Yeah, I know, I have to love this one since she’s related to me.  I’ve always had coaches tell me how ‘coachable’ Ellen is, but I’d never experienced it first hand until I got to coach her.  Of course I road her a bit harder since she’s my kid, but she performed well.  When I told my sprinting groups that were a mix of 6th-11th graders to sprint hard, but not leave the next ladder without all their team mates on the line, she was the only one in her group that kept encouraging one of the younger boys that was being a full blown turd.  The rest of her group ran ahead not wanting to deal with him.  But, that little guy didn’t quit and Ellen stayed behind with him until they finished.  Ellen has an unusual amount of compassion for people and more patience than is necessary in most situations.  She’s the girl you want on your team because she won’t cause problems, she does what is asked of her and she encourages everyone no matter what their skill level.  You won’t find her being bossy or judgmental and Ellen is the type that once the competition is over she’s ready to move forward win or lose, she doesn’t dwell on it.  She was my little shadow the entire season, I couldn’t shake her, but I was glad for her company and she quietly encouraged me as well.

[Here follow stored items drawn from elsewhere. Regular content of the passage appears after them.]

-- ==== Sys2Proof/Machine/Operands.lean ====
section
/-! DEFINITION. Reading the bytes a command finds and writing the bytes it answers: byte order, frames, records, table entries
and media frames (spec/11_frame_and_record_layouts.md). -/

namespace Sys2Proof.Machine

/-! ### Bytes and numbers: "Multi-byte fields on the wire are sent most-significant byte first" -/

/-- The number a run of bytes spells. -/
def beNat (bs : List Byte) : Nat := bs.foldl (fun a b => a * 256 + b.toNat) 0

/-- `v` in `n` bytes. -/
def natBytes : Nat → Nat → List Byte
  | 0, _ => []
  | n + 1, v => natBytes n (v / 256) ++ [BitVec.ofNat 8 v]

/-- The number in the `n` bytes at offset `off`. -/
def fieldAt (off n : Nat) (bs : List Byte) : Nat := beNat ((bs.drop off).take n)

/-- "A flag byte of 0 is clear, and any other value is set" (11.1). -/
def flagAt (off : Nat) (bs : List Byte) : Bool := fieldAt off 1 bs != 0

def flagByte (b : Bool) : List Byte := [if b then 1 else 0]
def timeBytes (t : Time) : List Byte := natBytes 6 t.toNat
def macBytes (m : Mac) : List Byte := natBytes 6 m.toNat
def counterBytes (c : Counter) : List Byte := natBytes 4 c.toNat
def macAt (off : Nat) (bs : List Byte) : Mac := BitVec.ofNat 48 (fieldAt off 6 bs)

/-- Epoch seconds: a presence byte, then 5 bytes (11.1). -/
def epochBytes : Option Nat → List Byte
  | none => natBytes 6 0
  | some e => 1 :: natBytes 5 e

/-- Any other optional value of `n` bytes: a presence byte, then the value, zeros when absent (11.1). -/
def optBytes (n : Nat) : Option Nat → List Byte
  | none => natBytes (n + 1) 0
  | some v => 1 :: natBytes n v

def optTimeBytes (t : Option Time) : List Byte := optBytes 6 (t.map (·.toNat))

/-- An optional index read from its presence byte and value byte (11.3: "1 + 1"). 11.1 gives a presence byte two values, 0 absent and
1 present; that any other is taken as present, as 11.1 takes a flag byte, and so reads back as 1, is the model's choice
(notes/assumptions/39.md). -/
def optAt (off : Nat) (bs : List Byte) : Option Nat := if flagAt off bs then some (fieldAt (off + 1) 1 bs) else none

/-- Bit `i` of the mask byte at `off` (11.1: bit 0 least significant). -/
def maskBit (off i : Nat) (bs : List Byte) : Bool := (fieldAt off 1 bs).testBit i

/-- A mask byte from its bits, bit 0 first. -/
def maskByte (bits : List Bool) : List Byte :=
  [BitVec.ofNat 8 (bits.foldr (fun b a => 2 * a + (if b then 1 else 0)) 0)]

/-! ### Addresses -/

/-- A group (multicast or broadcast) address: the low bit of its first byte is set (PRESUMED, notes/assumptions/10.md). -/
def isGroup (m : Mac) : Bool := m.getLsbD 40

/-! ### Frames -/

/-- The length of a frame: addresses, EtherType, FCS, tag and payload (spec/00_scope.md: first byte of the destination
address through the last byte of the FCS; a tag adds 4). -/
def Frame.length (f : Frame) : Nat := 18 + (if f.tag.isSome then 4 else 0) + f.payload.length

/-- Cells a frame of this length occupies: ceil(L / 128) (R22). -/
def cellsOf (len : Nat) : Nat := (len + Config.cellBytes - 1) / Config.cellBytes

def Frame.cells (f : Frame) : Nat := cellsOf f.length

/-- The frame in the bytes from the destination address up to the FCS. A tag is there when the two bytes after the source
address are 0x8100; a second one is not read as a tag (R6). -/
def parseFrame (bs : List Byte) : Frame :=
  let dst := macAt 0 bs
  let src := macAt 6 bs
  let t := BitVec.ofNat 16 (fieldAt 12 2 bs)
  if t = Config.etherTypeTag then
    let tci := fieldAt 14 2 bs
    { dst := dst, src := src, tag := some ⟨⟨tci / 8192 % 8, Nat.mod_lt _ (by decide)⟩, tci % 4096⟩,
      etherType := BitVec.ofNat 16 (fieldAt 16 2 bs), payload := bs.drop 18 }
  else { dst := dst, src := src, tag := none, etherType := t, payload := bs.drop 14 }

/-- Zero bytes up to the least length of a frame (11, R20). -/
def Frame.padded (f : Frame) : Frame :=
  { f with payload := f.payload ++ List.replicate (Config.minFrame - f.length) 0 }

/-- A frame the part builds: untagged and padded (11, R51, R105, R122). -/
def builtFrame (dst src : Mac) (etherType : Half) (payload : List Byte) : Frame :=
  Frame.padded { dst := dst, src := src, tag := none, etherType := etherType, payload := payload }

/-! ### Codes -/

/-- Status codes in replies (R179). -/
def Status.code : Status → Nat
  | .ok => 0 | .denied => 1 | .noSuch => 2 | .range => 3 | .malformed => 4
  | .busy => 5 | .conflict => 6 | .state => 7 | .lastAdmin => 8 | .dirty => 9

def Parity.code : Parity → Nat
  | .none => 0 | .even => 1 | .odd => 2

def LineState.code : LineState → Nat
  | .running => 0 | .measuring _ _ _ _ => 1

def Receiver.code : Receiver → Nat
  | .ready => 0 | .start _ _ => 1 | .character _ _ => 2 | .lowWait _ _ => 3 | .brk => 4

def Transmitter.code : Transmitter → Nat
  | .idle => 0 | .character _ _ _ => 1 | .brk _ _ _ => 2 | .gap _ _ => 3

def AgentState.code : AgentState → Nat
  | .idle => 0 | .executing => 1 | .waiting => 2 | .restartPending => 3

def MarkKind.code : MarkKind → Nat
  | .breakIn => 0 | .pattern => 1 | .power => 2 | .autobaud => 3
  | .ownerChange => 4 | .restart => 5 | .operator => 6 | .powerState => 7

def OwnerCause.code : OwnerCause → Nat
  | .claim => 0 | .forced => 1 | .released => 2 | .idle => 3 | .operatorWrite => 4

def PowerState.code : PowerState → Nat
  | .unknown => 0 | .on => 1 | .off => 2

def RegionState.code : RegionState → Nat
  | .detached => 0 | .attaching => 1 | .attached => 2 | .detaching => 3 | .faulted => 4

def ErrorCode.code : ErrorCode → Nat
  | .unknownImage => 0 | .badInfo => 1 | .inquireFailed => 2 | .fetchFailed => 3 | .flushFailed => 4

def ImageSource.code : ImageSource → Nat
  | .image => 0 | .noEeprom => 1 | .invalid => 2 | .loaderOff => 3

def EepromState.code : EepromState → Nat
  | .asLoaded => 0 | .stored => 1 | .invalid => 2

def StoreState.code : StoreState → Nat
  | .idle => 0 | .inProgress _ => 1

def StartCause.code : StartCause → Nat
  | .powerOn => 0 | .restart => 1

def LineClass.code : LineClass → Nat
  | .momentary => 0 | .latching => 1

def SchedMode.code : SchedMode → Nat
  | .strict => 0 | .weighted => 1

def MeterMode.code : MeterMode → Nat
  | .policeDrop => 0 | .policeDemote => 1

/-- A debounced level: 0, 1 or UNKNOWN, in that order (R141). -/
def levelCode : Option Bool → Nat
  | some false => 0 | some true => 1 | none => 2

def boolNat (b : Bool) : Nat := if b then 1 else 0

/-- A power-request source: kind, then index (11.1). -/
def Source.bytes : Source → List Byte
  | .operator i => [0, BitVec.ofNat 8 i.val]
  | .pattern n => [1, BitVec.ofNat 8 n.val]
  | .trigger n => [2, BitVec.ofNat 8 n.val]

/-- The outcome of a script, with its code as an optional value (11.1, notes/assumptions/15.md). -/
def ScriptOutcome.bytes : ScriptOutcome → List Byte
  | .ok => natBytes 1 0 ++ optBytes 2 none
  | .failed c => natBytes 1 1 ++ optBytes 2 (some c.toNat)
  | .fault => natBytes 1 2 ++ optBytes 2 none
  | .aborted => natBytes 1 3 ++ optBytes 2 none

/-- The last error: code, sector and device time, as an optional value (6.1, notes/assumptions/15.md). -/
def lastErrorBytes : Option LastError → List Byte
  | none => natBytes 13 0
  | some e => 1 :: natBytes 1 e.code.code ++ optBytes 4 e.sector ++ timeBytes e.time

/-- The owner in a reply, as an optional value also where an owner always exists (R49, R60, R73, R179, notes/assumptions/39.md). -/
def ownerBytes (o : Option (Fin 8)) : List Byte := optBytes 1 (o.map (·.val))

/-- A notice's kind code (R179). -/
def Notice.kindCode : Notice → Nat
  | .powerState _ _ => 1 | .scriptStart _ _ _ => 2 | .scriptEnd _ _ _ => 3 | .scriptDropped _ _ _ => 4
  | .scriptNote _ _ _ => 5 | .regionState _ _ _ => 6 | .patternHit _ _ _ _ => 7 | .consoleOwner _ _ _ => 8
  | .consoleGap _ _ _ => 9 | .autobaudDone _ _ _ _ => 10 | .autobaudFailed _ => 11 | .storeDone _ => 12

This is such a small sampling of the team, there are so many more kids that I could brag on, but I don’t have their photos and it would be a monster long post.  I mostly worked with the varsity group, but all forty of those kids stole my heart, even the little stinkers that I had to get after more than once.  I see them at school now and some of them have asked me if I’m going to coach again this year, a few still call me Coach.  I smile and say, “No, I don’t think so.”  But, I don’t know if they’re asking me because they want me to stay or not…they never say they want me to coach or liked me coaching.  I think some of them are relieved that I won’t be returning.  I’m really not much of a coach.  Facilitator yes, coach…not so much.  I’m happy to hand the reigns over to a person more qualified than myself, but I can’t hand over the love that I have for those kids.